Пора, мой друг, пора! покоя сердце просит…

Это — предсмертные вздохи Пушкина и также — вздохи культуры пушкинской поры.

Покой и воля. Они необходимы поэту для освобождения гармонии. Но покой и волю тоже отнимают. Не внешний покой, а творческий. Не ребяческую волю, не свободу либеральничать, а творческую волю — тайную свободу. И поэт умирает, потому что дышать ему уже нечем; жизнь потеряла смысл.

Мы умираем, а искусство остается».

Так говорил Блок за полгода до смерти, и его слушатели были не только свидетелями блестящего литературного выступления, но и страшной драмы, которая разворачивалась у них на глазах.
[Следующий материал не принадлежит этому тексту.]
theorem hide_setTag (tag : Word) : hide m (t.setTag tag) = hide m ((hide m t).setTag tag) := by cases m <;> rfl

theorem hide_advance : hide m t.advance = hide m (hide m t).advance := by cases m <;> rfl

theorem hide_faultedBy (i : Instr) (c : FaultCause) (w : Word) :
    hide m (faultedBy i c w t) = hide m (faultedBy i c w (hide m t)) := by cases m <;> rfl

end

/-! ### Bodies that do not observe it -/

/-- Up to the hidden part, the body gives the same result when the part is overwritten before it runs. -/
def Blind (m : Hidden) (body : Body) : Prop := ∀ t, (body t).map (hide m) = (body (hide m t)).map (hide m)

section
variable {m : Hidden}

theorem blind_ok {f : State → State} (h : ∀ t, hide m (f t) = hide m (f (hide m t))) : Blind m fun t => .ok (f t) :=
  fun t => congrArg Except.ok (h t)

theorem blind_checked {ok : State → Bool} {cause : FaultCause} {info : State → Word} {rest : Body}
    (hok : ∀ t, ok (hide m t) = ok t) (hinfo : ∀ t, info (hide m t) = info t) (h : Blind m rest) :
    Blind m fun t => checked (ok t) cause (info t) (rest t) := by
  intro t
  dsimp only [checked]
  rw [hok, hinfo]
  split
  · exact h t
  · rfl

theorem blind_checkedAll {top : Nat} {cause : FaultCause} {as : State → List Nat} {rest : Body}
    (has : ∀ t, as (hide m t) = as t) (h : Blind m rest) : Blind m fun t => checkedAll top cause (as t) (rest t) := by
  intro t
  dsimp only [checkedAll]
  rw [has]
  split
  · rfl
  · exact h t

theorem blind_withKeyLine (hm : m ≠ .keys) {x : RegNum} {rest : Bool → Body} (h : ∀ down, Blind m (rest down)) :
    Blind m fun t => withKeyLine (t.reg x) rest t := by
  intro t
  dsimp only
  rw [hide_reg]
  obtain hk | hk : (t.reg x).toNat < 16 ∨ 0xF < (t.reg x).toNat := by omega
  · have hline : (hide m t).keyLine ⟨_, hk⟩ = t.keyLine ⟨_, hk⟩ := by simp only [State.keyLine, hide_key t hm]
    rw [withKeyLine_of_lt hk, withKeyLine_of_lt hk, hline]
    exact h _ t
  · rw [withKeyLine_of_gt hk, withKeyLine_of_gt hk]

theorem blind_call (nnn : Imm12) : Blind m (bodyOf (.call nnn)) := by
  intro t
  obtain hs | hs : t.sp.val < 16 ∨ t.sp.val = 16 := by omega
  · rw [bodyOf_call_of_lt nnn hs, bodyOf_call_of_lt nnn (by rwa [hide_sp])]
    cases m <;> rfl
  · rw [bodyOf_call_of_full nnn hs, bodyOf_call_of_full nnn (by rwa [hide_sp])]

theorem blind_ret (hm : m ≠ .slots) (ign : Byte) : Blind m (bodyOf (.ret ign)) := by
  intro t
  obtain hs | hs := Nat.eq_zero_or_pos t.sp.val
  · rw [bodyOf_ret_of_empty ign hs, bodyOf_ret_of_empty ign (by rwa [hide_sp])]
  · rw [bodyOf_ret_of_pos ign hs, bodyOf_ret_of_pos ign (by rwa [hide_sp])]
    cases m
    case slots => exact absurd rfl hm
    all_goals rfl

theorem blind_ldVxK (hm : m ≠ .keys) (x : RegNum) (ign : Nibble) : Blind m (bodyOf (.ldVxK x ign)) := by
  intro t
  have hlow : lowestKey (hide m t) = lowestKey t := by simp only [lowestKey, State.keyLine, hide_key t hm]
  dsimp only [bodyOf]
  rw [hlow]
  cases lowestKey t with
  | some k => exact congrArg Except.ok (hide_setReg m t x _)
  | none => cases m <;> rfl

/-- An instruction that does not read the part is blind to it. -/
theorem blind_bodyOf {i : Instr} (h : i.op ∉ readers m) : Blind m (bodyOf i) := by
  have hm {p : Hidden} (hp : i.op ∈ readers p) : m ≠ p := fun heq => h (heq ▸ hp)
  cases i
  case seImm | sneImm | seReg | sneReg => exact blind_ok fun t => by simp only [hide_reg]; exact hide_skipIf m t _
  case skp =>
    exact blind_withKeyLine (hm (by simp [readers, Instr.op])) fun down => blind_ok fun t => hide_skipIf m t down
  case sknp =>
    exact blind_withKeyLine (hm (by simp [readers, Instr.op])) fun down => blind_ok fun t => hide_skipIf m t (!down)
  case ldVxK x ign => exact blind_ldVxK (hm (by simp [readers, Instr.op])) x ign
  case ret ign => exact blind_ret (hm (by simp [readers, Instr.op])) ign
  case call nnn => exact blind_call nnn
  case ldFVx =>
    exact blind_checked (fun t => by rw [hide_reg]) (fun t => by rw [hide_reg])
      (blind_ok fun t => by cases m <;> rfl)
  case ldBVx | ldMemVx =>
    exact blind_checkedAll (fun t => by rw [hide_dataBase]) (blind_ok fun t => by cases m <;> rfl)
  case ldVxMem =>
    exact blind_checkedAll (fun t => by rw [hide_dataBase])
      (blind_ok fun t => by rw [hide_dataBase, hide_mem]; exact hide_loadRegs m t 0 _)
  case drw =>
    exact blind_checkedAll (fun t => by rw [hide_dataBase])
      (blind_checkedAll (fun t => by rw [hide_drawBase]) (blind_ok fun t => by cases m <;> rfl))
  case invalid => exact fun _ => rfl
  all_goals exact blind_ok fun t => by cases m <;> rfl

/-- Two states that agree up to a part that the instruction does not read give states that agree up to it. -/
theorem exec_hide {i : Instr} (h : i.op ∉ readers m) (s s' : State) (hs : hide m s' = hide m s) :
    ∃ t t', exec i s = .next t ∧ exec i s' = .next t' ∧ hide m t' = hide m t := by
  obtain ⟨t, ht⟩ := exec_next i s
  obtain ⟨t', ht'⟩ := exec_next i s'
  refine ⟨t, t', ht, ht', ?_⟩
  have hadvance : hide m s'.advance = hide m s.advance := by rw [hide_advance, hs, ← hide_advance]
  have hbody : (bodyOf i s'.advance).map (hide m) = (bodyOf i s.advance).map (hide m) := by
    rw [blind_bodyOf h s'.advance, hadvance, ← blind_bodyOf h s.advance]
  obtain ⟨u, hu, rfl⟩ | ⟨e, he, rfl⟩ := exec_cases ht
  all_goals obtain ⟨u', hu', rfl⟩ | ⟨e', he', rfl⟩ := exec_cases ht'
  · rw [hu, hu'] at hbody
    rw [hide_setTag, Except.ok.inj hbody, ← hide_setTag]
  · rw [hu, he'] at hbody; cases hbody
  · rw [he, hu'] at hbody; cases hbody
  · rw [he, he'] at hbody
    cases Except.error.inj hbody
    rw [hide_faultedBy, hs, ← hide_faultedBy]

end
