-- ==== Sys2Proof/Machine/Flags.lean ====
section
/-! DEFINITION. The result flag and the STATUS word (spec/10_state.md R31, R32, spec/42_attack.md R161). -/

namespace Sys2Proof.Machine

/-- `RES <- b` (R31). -/
def setRes (b : Bool) (s : State) : State := { s with res := b }

/-- The flag CHECK and ACCUM compute: the loaded relation holds for P and `U(C, GKEY)` (R166, R167). -/
def pairHolds (s : State) (pc : Block × Block) : Bool :=
  relHolds s.pmask s.umask pc.1 (partialInverse s.sinv pc.2 s.gkey)

/-- KVALID[5:1] as STATUS[12:8] holds it: bit `i - 1` is KVALID[i] (R26, R32). -/
def kvalidBits (s : State) : BitVec 5 :=
  BitVec.ofBool s.kvalid[4] ++ BitVec.ofBool s.kvalid[3] ++ BitVec.ofBool s.kvalid[2] ++
    BitVec.ofBool s.kvalid[1] ++ BitVec.ofBool s.kvalid[0]

/-- STATUS, put together from its fields, bit 31 first; bits 7 and 23:17 read 0 (R32). -/
def statusWord (s : State) : Word :=
  s.eop ++ 0#7 ++ BitVec.ofBool s.bvalid ++ BitVec.ofBool s.tablesOk ++ BitVec.ofBool s.rvalid ++
    BitVec.ofBool s.gvalid ++ kvalidBits s ++ 0#1 ++ s.ecode ++ BitVec.ofBool s.errOvf ++ BitVec.ofBool s.err ++
    BitVec.ofBool s.res ++ BitVec.ofBool s.pending

end Sys2Proof.Machine
end

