-- ==== Sys2Proof/Tests/Slice0.lean ====
section
/-! SUPPORT. The model's own tests: expected values from the spec's rules and from spec/95_test_vectors.md; and, for the
statements, states that meet their hypotheses. -/

namespace Sys2Proof.Tests

open Sys2Proof.Machine

/-! ## Helpers -/

/-- The next state of an outcome, if it is one. -/
def next? (o : Host.Outcome State Fault Refusal) : Option State :=
  match o with
  | .next t => some t
  | .fault _ => none
  | .refused _ => none

/-- One field of the state a command leaves. -/
def after {α : Type} (i : Instr) (s : State) (f : State → α) : Option α := (next? (exec i s)).map f

/-- The code and opcode a command records when its word is in flight, with the given argument. -/
def recorded (w arg : Word) (s : State) : Option (BitVec 3 × Opcode) :=
  (next? (completeCommand { s with pending := true, lcmd := w, larg := arg })).map fun t => (t.ecode, t.eop)

/-- Reset state with keys 1..5, the guess 5 and the relation of R164's example. -/
def loaded : State :=
  { State.reset with
    key := #v[1, 2, 3, 4, 5], kvalid := Vector.replicate 5 true, gkey := 5, gvalid := true
    pmask := 0x0B00, umask := 0x0505, rvalid := true }

/-- The tables of program L3-5: SBOX is not a bijection. -/
def badConfig : Config :=
  { sbox := #v[0xE, 0xE, 0xD, 0x1, 0x2, 0xF, 0xB, 0x8, 0x3, 0xA, 0x6, 0xC, 0x5, 0x9, 0x0, 0x7], perm := defaultPerm }

/-- A block built with those tables, its error record cleared. -/
def bad : State := clearErrorRecord (State.resetWith badConfig)

/-- A host's coming actions, from a state. -/
def withEvents (s : State) (es : List Event) : State := { s with schedule := es }

/-! ## Well-formedness (R81, R82): the ill-formed commands, each refused -/

theorem test_wf_refuses_xork_zero : Instr.wf (.xork 0) = false := by decide

theorem test_wf_refuses_xork_above : ∀ k ∈ [6#4, 7#4, 8#4, 15#4], Instr.wf (.xork k) = false := by decide

theorem test_wf_refuses_ldkey_zero : Instr.wf (.ldkey 0) = false := by decide

theorem test_wf_refuses_ldkey_above : ∀ k ∈ [6#4, 7#4, 8#4, 15#4], Instr.wf (.ldkey k) = false := by decide

theorem test_wf_accepts_bounds : ∀ i ∈ [Instr.xork 1, .xork 5, .ldkey 1, .ldkey 5, .nop, .clrerr], i.wf = true := by decide

/-! ## Decoding: R87's words, by the fields of R80 -/

theorem test_decode_nop : decode 0x00000000#32 = .ok .nop := by decide
theorem test_decode_ldst : decode 0x00000001#32 = .ok .ldst := by decide
theorem test_decode_xori : decode 0x00000002#32 = .ok .xori := by decide
theorem test_decode_xork : decode 0x00000503#32 = .ok (.xork 5) := by decide
theorem test_decode_sub : decode 0x00000004#32 = .ok .sub := by decide
theorem test_decode_isub : decode 0x00000005#32 = .ok .isub := by decide
theorem test_decode_perm : decode 0x00000006#32 = .ok .perm := by decide
theorem test_decode_iperm : decode 0x00000007#32 = .ok .iperm := by decide
theorem test_decode_getbit : decode 0x00000008#32 = .ok .getbit := by decide
theorem test_decode_ldkey : decode 0x00000110#32 = .ok (.ldkey 1) := by decide
theorem test_decode_clrkeys : decode 0x00000011#32 = .ok .clrkeys := by decide
theorem test_decode_enc : decode 0x00000012#32 = .ok .enc := by decide
theorem test_decode_dec : decode 0x00000013#32 = .ok .dec := by decide
theorem test_decode_ldgk : decode 0x00000020#32 = .ok .ldgk := by decide
theorem test_decode_ldrel : decode 0x00000021#32 = .ok .ldrel := by decide
theorem test_decode_partial : decode 0x00000022#32 = .ok .partialInv := by decide
theorem test_decode_check : decode 0x00000023#32 = .ok .check := by decide
theorem test_decode_accum : decode 0x00000024#32 = .ok .accum := by decide
theorem test_decode_clrcnt : decode 0x00000025#32 = .ok .clrcnt := by decide
theorem test_decode_bias : decode 0x00000026#32 = .ok .bias := by decide
theorem test_decode_clrerr : decode 0x00000030#32 = .ok .clrerr := by decide

theorem test_decode_refuses_unknown :
    [0x09#32, 0x0F#32, 0x14#32, 0x1F#32, 0x27#32, 0x2F#32, 0x31#32, 0xFF#32].map decode
      = List.replicate 8 (.error .unknownOpcode) := by decide

theorem test_decode_refuses_reserved :
    [0x00001000#32, 0x80000003#32].map decode = List.replicate 2 (.error .reservedBits) := by decide

theorem test_decode_refuses_stray_index :
    [0x00000104#32, 0x00000130#32, 0x00000800#32].map decode = List.replicate 3 (.error .strayIndex) := by decide

theorem test_encode_ldkey_five : encode (.ldkey 5) = 0x00000510#32 := by decide

/-! ## Commands, one step each -/

-- R190.
theorem test_nop : after .nop { loaded with pending := true } (fun t => decide (t = loaded)) = some true := by decide

-- R104's example and its error.
theorem test_ldst : after .ldst { State.reset with larg := 0x0000ABCD } (·.st) = some 0xABCD := by decide
theorem test_ldst_range : recorded 0x00000001 0xFFFFFFFF State.reset = some (1, 0x01) := by decide

-- R105's example.
theorem test_xori : after .xori { State.reset with st := 0xF000, larg := 0x0FFF } (·.st) = some 0xFFFF := by decide
theorem test_xori_range : recorded 0x00000002 0x00010000 State.reset = some (1, 0x02) := by decide

-- R106's example, and the table of 95_test_vectors.md 2.6.
theorem test_xork : after (.xork 1) { loaded with st := 0x1234 } (·.st) = some 0x1235 := by decide
theorem test_xork_errors :
    [0x00000203#32, 0x00000003#32, 0x00000603#32].map (fun w => recorded w 0 State.reset)
      = List.replicate 3 (some (3, 0x03)) := by decide

-- R107's example and a corner case.
theorem test_sub : after .sub { State.reset with st := 0xABCD } (·.st) = some 0x6C59 := by decide
theorem test_sub_ones : after .sub { State.reset with st := 0xFFFF } (·.st) = some 0x7777 := by decide

-- R108's example and a corner case.
theorem test_isub : after .isub { State.reset with st := 0x6C59 } (·.st) = some 0xABCD := by decide
theorem test_isub_ones : after .isub { State.reset with st := 0xFFFF } (·.st) = some 0x5555 := by decide

-- R109's example; the round of program L3-1.
theorem test_perm : after .perm { State.reset with st := 0xF000 } (·.st) = some 0x8888 := by decide
theorem test_perm_round : after .perm { State.reset with st := 0x4D1F } (·.st) = some 0x5D17 := by decide

-- R110's example.
theorem test_iperm : after .iperm { State.reset with st := 0x8888 } (·.st) = some 0xF000 := by decide
theorem test_iperm_table : after .iperm { bad with st := 0x8888 } (·.ecode) = some 4 := by decide

-- R111's example, 0xAAAA at positions 1 and 16.
theorem test_getbit_first : after .getbit { State.reset with st := 0xAAAA, larg := 1 } (·.res) = some true := by decide
theorem test_getbit_errors :
    [0x00000000#32, 0x00000011#32, 0x00010000#32, 0xFFFFFFFF#32].map (fun a => recorded 0x00000008 a State.reset)
      = List.replicate 4 (some (2, 0x08)) := by decide

-- R140's example.
theorem test_ldkey : after (.ldkey 5) { State.reset with larg := 5 } (fun t => (t.key[4], (statusWord t).getLsbD 12))
    = some (5, true) := by decide
theorem test_ldkey_errors : recorded 0x00000610 0x00010000 State.reset = some (3, 0x10) ∧
    recorded 0x00000110 0x00010000 State.reset = some (1, 0x10) := by decide

-- R141's example.
theorem test_clrkeys : after .clrkeys loaded (fun t => (statusWord t).extractLsb' 8 5) = some 0 := by decide

-- R142's and R143's examples.
theorem test_enc : after .enc { loaded with st := 0x1234 } (·.st) = some 0x02D0 := by decide +kernel
theorem test_enc_without_keys : after .enc { State.reset with lcmd := 0x12, pending := true } statusWord
    = some 0x12008034 := by decide
theorem test_dec : after .dec { loaded with st := 0x02D0 } (·.st) = some 0x1234 := by decide +kernel
theorem test_dec_missing_key : recorded 0x00000013 0 { loaded with kvalid := #v[true, true, true, true, false] }
    = some (3, 0x13) := by decide

-- R163's and R164's examples.
theorem test_ldgk : after .ldgk { State.reset with larg := 5 } (fun t => (t.gkey, t.gvalid)) = some (5, true) := by decide
theorem test_ldgk_range : recorded 0x00000020 0x00010000 State.reset = some (1, 0x20) := by decide
theorem test_ldrel : after .ldrel { State.reset with larg := 0x0B000505 } (fun t => (portValue .rel t, t.rvalid))
    = some (0x0B000505, true) := by decide

-- R165's example; the order of its errors.
theorem test_partial : after .partialInv { loaded with larg := 0x02D0 } (·.st) = some 0xE42C := by decide
theorem test_partial_errors : recorded 0x00000022 0xFFFFFFFF State.reset = some (3, 0x22) ∧
    recorded 0x00000022 0x00010000 loaded = some (1, 0x22) := by decide

-- R166's example, and the second pair of 95_test_vectors.md 2.4, whose relation does not hold.
theorem test_check : after .check { loaded with larg := 0x0000F581 } (·.res) = some true := by decide +kernel
theorem test_check_false : after .check { loaded with res := true, larg := 0x0001E921 } (·.res) = some false := by decide +kernel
Через месяц в Большом Драматическом театре объявлен вечер его поэзии. Магия его стихов покоряет публику; его слушают с замиранием сердца, ему рукоплещут, он окружен всеобщей любовью и обожанием. Мало кто из поэтов знал такой успех.

Бесстрастное лицо, глаза устремлены выше последних лож, приглушенный голос. Его просят прочесть стихи о России. «Это все — о России», — отвечает он.

Лицо его хранит отпечаток суровой красоты:

Я и сам ведь не такой — не прежний, Недоступный, гордый, чистый, злой.

Он читает «Музу», «На поле Куликовом», «Стихи о Прекрасной Даме», но словно забывает о «Двенадцати», и когда просят прочесть поэму, его лицо искажает мучительная судорога.

Его болезнь усиливается, врачи прекрасно понимают природу психического расстройства, с которым отчаянно борется Блок. «Я оглох», — твердит он. Он больше не слышит «музыки революции», он уже не слышит никакой музыки. Кто-то другой, возможно, сказал бы: «Я больше не чувствую красоты, у меня иссякла вера».

В мае 1921 года он в последний раз едет в Москву; но он очень болен, ему трудно ходить и дышать, и он счастлив, когда после многочисленных ходатайств добивается разрешения взять такси, чтобы доехать до вокзала. Он почти ни с кем не видится, литературные вечера его утомляют. У него болит нога, и он вынужден ходить с палкой. Пальцы у него забинтованы. Однажды, перечитывая стихи «Как страшно мертвецу среди людей», он сказал: «Это обо мне. А я и не знал!»

Кажется, что его больше ничто не трогает, все ему безразлично, он словно все время дремлет. Однажды его находят уснувшим на бульварной скамье; в другой раз с побледневшим лицом и неподвижным взглядом, неузнаваемый, он застывает посреди комнаты. Ему с трудом удается выйти из этого сомнамбулического состояния.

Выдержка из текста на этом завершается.